Sookie was more grounded, mature, and capable than many women her age. I had already issued every warning of him I could think of and she was unfortunately aware of how he could so easily get both under my skin and into my head. She could handle what he threw at her and help me deal with what he threw at me. I didn't think she'd punish me for anything he might pull.

I _loved _that woman. I couldn't imagine a time I wouldn't want her in my life any longer. If I wanted to keep her around, I had to be willing to share everything with her, even if that meant letting her experience the fucked up, flawed relationship I had with my father firsthand.
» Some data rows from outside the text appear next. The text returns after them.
-- ==== Sys2Proof/Certificates/Slice0/Obligations.lean ====
section
/-! DEFINITION. The statements for the provers: what the numbered rules say of each instruction, of the events, of traps, memory,
decoding and the invariants of a state. -/
open Sys2Proof Sys2Proof.Machine

/-- R76, R218, R286, R307: a step whose head of the agenda is a group that may issue, with nothing before its word, fetches the eight bytes at
the group's PC as a word. A word that decodes runs as its instruction, on the state the fetch leaves with the group as the current one, but
one of a group in REPLAY that the log has no event for, which diverges with code 4 (R405); one that does not decode traps with the first
failing check. A sequencer's fetched word and an event run in the same way. A clock has passed
before, and what follows of itself is done after (log entry 9). -/
def Obligations.StepRunsDecodedInstruction : Prop :=
  ∀ (s : State) (rest : List Agenda),
    let s0 : State := { { s.tick with cur := .none } with agenda := rest }
    s0.awake = true →
    (∀ (key : Nat) (g : Group) (pa mt : Nat) (s1 : State), s.agenda = .issue key :: rest → s0.group? key = some g → s0.mayIssue g = true →
      s0.beforeWord g = none → s0.translate g.asker .fetch g.pc = (.ok (pa, mt), s1) →
      let w : Word := BitVec.ofNat 64 (leNat (s1.readMem pa 8).1)
      let s2 : State := (s1.readMem pa 8).2
      (∀ i, Dec.group w = .ok i → s0.unfit g i = false → step s = settled1 (exec i { s2 with cur := .group key })) ∧
      (∀ i, Dec.group w = .ok i → s0.unfit g i = true → step s = settled1 (.next (s0.divergeGroup g 4 3 g.ltime))) ∧
      (∀ b, Dec.group w = .bad b → (∀ n, namedScalar w = some n → ∀ o ∈ (s2.current g g).ops, 1000 + n ∉ o.dests) →
        step s = settled1 (.next (s2.takeTrap (s2.current g g) (refusedTrap (s2.current g g) w b))))) ∧
    (∀ (key : Nat) (t : Team) (w : Word) (i : Instr), s.agenda = .stream key :: rest → s0.team? key = some t → t.seqr.word = some w →
      Dec.stream w = .ok i → step s = settled1 (exec i { s0 with cur := .seqr key })) ∧
    (∀ i : Instr, s.agenda = .event i :: rest → Enc.shape i = .event → step s = settled1 (exec i s0))

/-- Words that the spec writes out, with the instructions they stand for: `fma`, `iadd` with an immediate, `sadd`, `bra`, `vatom.add`,
`cpy.wall`, `trap`, `vjoin`, `srd` and a P-form word. -/
def Obligations.DecodeWords : Prop :=
  decodeWord 0x00D002806006104A#64 = some (.fma { pred := 2, fmt := 0, d := 10, a := 6, ap := 0, b := 12, bp := 1, c := 18, ha := 1, hb := 0 }) ∧
  decodeWord 0x903800C000000005#64 = some (.iaddImm { pred := 7, fmt := 0, d := 3, sr := 0, rnd := 0, sat := 0, imm := 5 }) ∧
  decodeWord 0xC038620A00000000#64 = some (.sadd { cond := 7, sd := 3, sa := 4, sb := 5, isel := 0, imm := 0 }) ∧
  decodeWord 0xCC08000100000007#64 = some (.bra { cond := 1, sd := 0, sa := 0, sb := 0, isel := 1, imm := 7 }) ∧
  decodeWord 0x2808018000274040#64 =
    some (.vatomAdd { pred := 1, fmt := 0, d := 6, a := 0, disp := 0, sb := 4, scl := 7, wid := 2, uc := 0, dz := 0, sco := 2, ord := 0 }) ∧
  decodeWord 0x30B8000000380000#64 = some (.cpyWall { pred := 7, fmt := 0, d := 0, a := 0, sb1 := 7, sb2 := 0, num := 0, sco := 0, md := 0 }) ∧
  decodeWord 0xBC38000000000007#64 = some (.trap { pred := 7, fmt := 0, d := 0, sr := 0, rnd := 0, sat := 0, imm := 7 }) ∧
  decodeWord 0x3838000000000000#64 =
    some (.vjoin { pred := 7, fmt := 0, d := 0, a := 0, ap := 0, b := 0, bp := 0, rnd := 0, sat := 0, xf := 0, ha := 0, hb := 0 }) ∧
  decodeWord 0xD478400100000031#64 = some (.srd { cond := 7, sd := 2, sa := 0, sb := 0, isel := 1, imm := 0x31 }) ∧
  (Dec.group 0x3600000000000000#64).instr = none

/-- R56 to R76: decoding the encoding of a well-formed group-stream word gives it back, and a word that decodes is well-formed and encodes to
itself; the words of a matrix stream likewise. No bit of any of the encodings is dropped. -/
def Obligations.DecodeEncode : Prop :=
  (∀ (i : Instr) (w : Word), WellFormed i = true → i.isStream = false → Sys2Proof.encode i = some w → decodeWord w = some i) ∧
  (∀ (i : Instr) (w : Word), decodeWord w = some i → WellFormed i = true ∧ i.isStream = false ∧ Sys2Proof.encode i = some w) ∧
  (∀ (i : Instr) (w : Word), WellFormed i = true → i.isStream = true → Sys2Proof.encode i = some w → Dec.stream w = .ok i) ∧
  (∀ (i : Instr) (w : Word), Dec.stream w = .ok i → WellFormed i = true ∧ i.isStream = true ∧ Sys2Proof.encode i = some w)

/-- Memory and the stash keep their canonical form, whatever a step does: no byte is listed twice, in rising order, and none that equals what an
unlisted byte reads as. That an unlisted byte reads as 0 is the model's choice (log entry 1). -/
def Obligations.StepKeepsMemory : Prop :=
  ∀ s t : State, s.MemOk → step s = .next t → t.MemOk

/-- The state after reset: memory and stash in their canonical form; the reset values that R312, R321, R325, R398, R421 and R427 give the staged
registers of every partition; no partition holds a core, no work is resident, and the part has not begun its bring-up. Registers to which the
spec gives no reset value are the model's choice (log entry 2), and none of them is named here. -/
def Obligations.ResetState : Prop :=
  State.reset.MemOk ∧ State.reset.device.step = 0 ∧ State.reset.groups = [] ∧ State.reset.teams = [] ∧ State.reset.clusters = [] ∧
  State.reset.agenda = [] ∧
  ∀ n, n < 12 →
    let r := (State.reset.part n).force
    State.reset.HasPart n ∧ r = (State.reset.part n).stagedRegs ∧ r.pcore = [0, 0, 0, 0] ∧ r.pres = [0, 0, 0, 0] ∧ r.pwt = 0 ∧ r.pnotice = 1000 ∧
    (∀ v, v < 16 → nth 1 r.vfid v = 0 ∧ nth 0 r.vfrate v = 0xFFFFFFFFFFFFFFFF ∧ nth 1 r.vfsave v = 0 ∧ nth 0 r.vfsoft v = 3072) ∧
    r.qrbase.toNat % 128 = 4 ∧ r.qrcfg.toNat / 2 ^ 8 % 32 = 20 ∧ r.smpctl = 0 ∧
    (r.ewt0.toNat % 2 ^ 16 = 12 ∧ r.ewt0.toNat / 2 ^ 16 % 2 ^ 16 = 30 ∧ r.ewt0.toNat / 2 ^ 32 % 2 ^ 16 = 8 ∧ r.ewt0.toNat / 2 ^ 48 = 10) ∧
    (r.ewt1.toNat % 2 ^ 16 = 40 ∧ r.ewt1.toNat / 2 ^ 16 % 2 ^ 16 = 45 ∧ r.ewt1.toNat / 2 ^ 32 % 2 ^ 16 = 60 ∧ r.ewt1.toNat / 2 ^ 48 = 6) ∧
    (r.ewt2.toNat % 2 ^ 16 = 2 ∧ r.ewt2.toNat / 2 ^ 16 % 2 ^ 16 = 20 ∧ r.ewt2.toNat / 2 ^ 32 % 2 ^ 16 = 2400) ∧
    (State.reset.part n).host.enabled = false

/-- R81, R83 to R86: a scalar word of arithmetic, logic, bit counts, bit fields and moves writes its result to s[SD], and nothing
else of the machine changes. The quotient is truncated toward zero and the remainder takes the dividend's sign; a zero divisor traps
with group 5, code 1 and the word's OP, before SD changes. -/
def Obligations.ScalarResults : Prop :=
  (
    ∀ (s : State) (g : Group) (i : Instr) (o : OpS) (r : Word), Issues s g i → scalarResult g i = some (o, r) →
      g.getC o.cond.toNat = true →
      ∃ t h, exec i s = .next t ∧ Retired s t g h (g.pc + 8) ∧ h.getS o.sd.toNat = r ∧ SameGroup g h { s := (· = o.sd.toNat) }) ∧
  (
    ∀ (s : State) (g : Group) (i : Instr) (o : OpS) (r : Word), Issues s g i → divisionResult g i = some (o, r) →
      g.getC o.cond.toNat = true →
      (g.opB o ≠ 0 → ∃ t h, exec i s = .next t ∧ Retired s t g h (g.pc + 8) ∧ h.getS o.sd.toNat = r ∧
        SameGroup g h { s := (· = o.sd.toNat) }) ∧
      (g.opB o = 0 → TakesTrap s g i 5 1 (if i = .sdiv o then 4 else 5)))
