-- ==== Sys2Proof/Laws/State.lean ====
section
/-! SUPPORT. One lemma for each field an update of the state or of a group leaves alone. -/
namespace Sys2Proof.Machine
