-- ==== Sys2Proof/Laws/PerInstr.lean ====
section
/-! SUPPORT. The family Encoded: the word of an instruction holds its form in bits 63:62 and its operation in bits 61:54 (R56);
an event has no word. -/
namespace Sys2Proof.Laws

/-- Bits 63:54 of the word of a shape: form and operation; for the P-form the form and the high half's operation. -/
def code : Enc.Shape → Option (BitVec 10)
  | .a op _ _ | .c op _ _ | .m op _ _ | .e op _ _ | .q op _ _ => some (0#2 ++ BitVec.ofNat 8 op)
  | .i op _ _ => some (2#2 ++ BitVec.ofNat 8 op)
  | .s op _ _ => some (3#2 ++ BitVec.ofNat 8 op)
  | .p hi _ => some (1#2 ++ (hi.op ++ hi.d.extractLsb' 8 2))
  | .event => none

theorem top_of (w : BitVec 64) (x : BitVec 10)
    (h : ∀ i, i = 0 ∨ i = 1 ∨ i = 2 ∨ i = 3 ∨ i = 4 ∨ i = 5 ∨ i = 6 ∨ i = 7 ∨ i = 8 ∨ i = 9 → w.getLsbD (54 + i) = x.getLsbD i) :
    w.extractLsb' 54 10 = x :=
  BitVec.eq_of_getLsbD_eq fun i hi => by
    rw [BitVec.getLsbD_extractLsb', decide_eq_true hi, Bool.true_and]
    exact h i (by omega)

/-- The packed word of a shape holds its form and operation. -/
theorem pack_code (sh : Enc.Shape) : (Enc.pack sh).map (fun w => w.extractLsb' 54 10) = code sh := by
  cases sh with
  | event => rfl
  | p hi lo =>
    simp only [Enc.pack, Enc.packHalf, code, Option.map_some]
    congr 1
    exact top_of _ _ fun i h => by
      simp only [BitVec.getLsbD_append, BitVec.getLsbD_extractLsb']
      rcases h with rfl | rfl | rfl | rfl | rfl | rfl | rfl | rfl | rfl | rfl <;> simp
  | a op r o | c op r o | m op r o | e op r o | q op r o | i op r o | s op r o =>
    simp only [Enc.pack, code, Option.map_some]
    congr 1
    exact top_of _ _ fun i h => by
      simp only [BitVec.getLsbD_append, BitVec.getLsbD_extractLsb']
      rcases h with rfl | rfl | rfl | rfl | rfl | rfl | rfl | rfl | rfl | rfl <;> simp

namespace Encoded

/-- The word of the instruction, where it has one, holds the form and the operation of its shape. -/
def Statement (i : Instr) : Prop := (encode i).map (fun w => w.extractLsb' 54 10) = code (Enc.shape i)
"I agree, if we can make it lunch tomorrow instead." Lunch was less formal, and if there was any kind of a scene, we'd draw less attention to ourselves. Getting it out of the way as soon as possible had its merits too. I didn't want this hanging over my head any longer than it had to be, and I didn't want him to use it as an excuse to stay in town longer than necessary either. "If Sookie can't make it, it'll be just me." We had planned to spend the day together, but I wouldn't blame her if she decided she didn't want to be a part of it after my previous warnings.

An ugly snort resounded through the phone. "Can't make plans without checking with the little lady?"

I ignored his mocking tone, and did my best not to growl. He could piss me off more easily than anyone else, even more easily than Pam could. "Sookie has her own life and plans separate entirely from my own. I would never expect her to discard hers for mine, just as she would never expect me to discard mine for hers."

"Whatever you say, son," he dismissed with a laugh. Oh, if only I could strangle someone through the fucking phone… "We'll see you and your woman- if she can grace us with her presence, that is- at one o'clock then."

I clenched my jaw and spoke through gritted teeth. "Fine. See you then. Goodbye, Dad." I ended the call immediately and it took all my self-restraint not to shatter the damn phone into a million pieces. He was starting shit already. It was remarkable.

So much for keeping Sookie happy…

"You alright?"

I turned around on the spot to look at the door, and Alcide took a step back, afraid I'd take a swing at him. I wasn't sure how long he had been there, but his expression told me it had been long enough. "Yeah, I'm fine."

His expression told me he called my bluff, but he nodded all the same. "Listen, the rain is lightenin' up, Jason is pouting and cussing and tossed the table after he lost the last few hands, and I'm missin' Maria-Star. I didn't like leaving her home alone with the weather misbehavin'. Mind if we get goin'?"

Even though I was sure all of that was true, I knew he was throwing me a bone. I wanted to get back to Sookie, so I didn't really need convincing. Like so many times before, I was reminded I was an addict, she was my drug, and I was in desperate need of a high yet again.

I didn't do much talking on our drive back to Shreveport. Alcide asked me what I had gotten Sookie for her birthday and I made the mistake of telling him the truth. He spent nearly the entire time lecturing me on just how many tests women gave their significant others, and how I was going to fail each and every one of them if I wasn't extremely careful. If we wouldn't have been traveling down the highway, odds were I would have opened the door and rolled my way to freedom.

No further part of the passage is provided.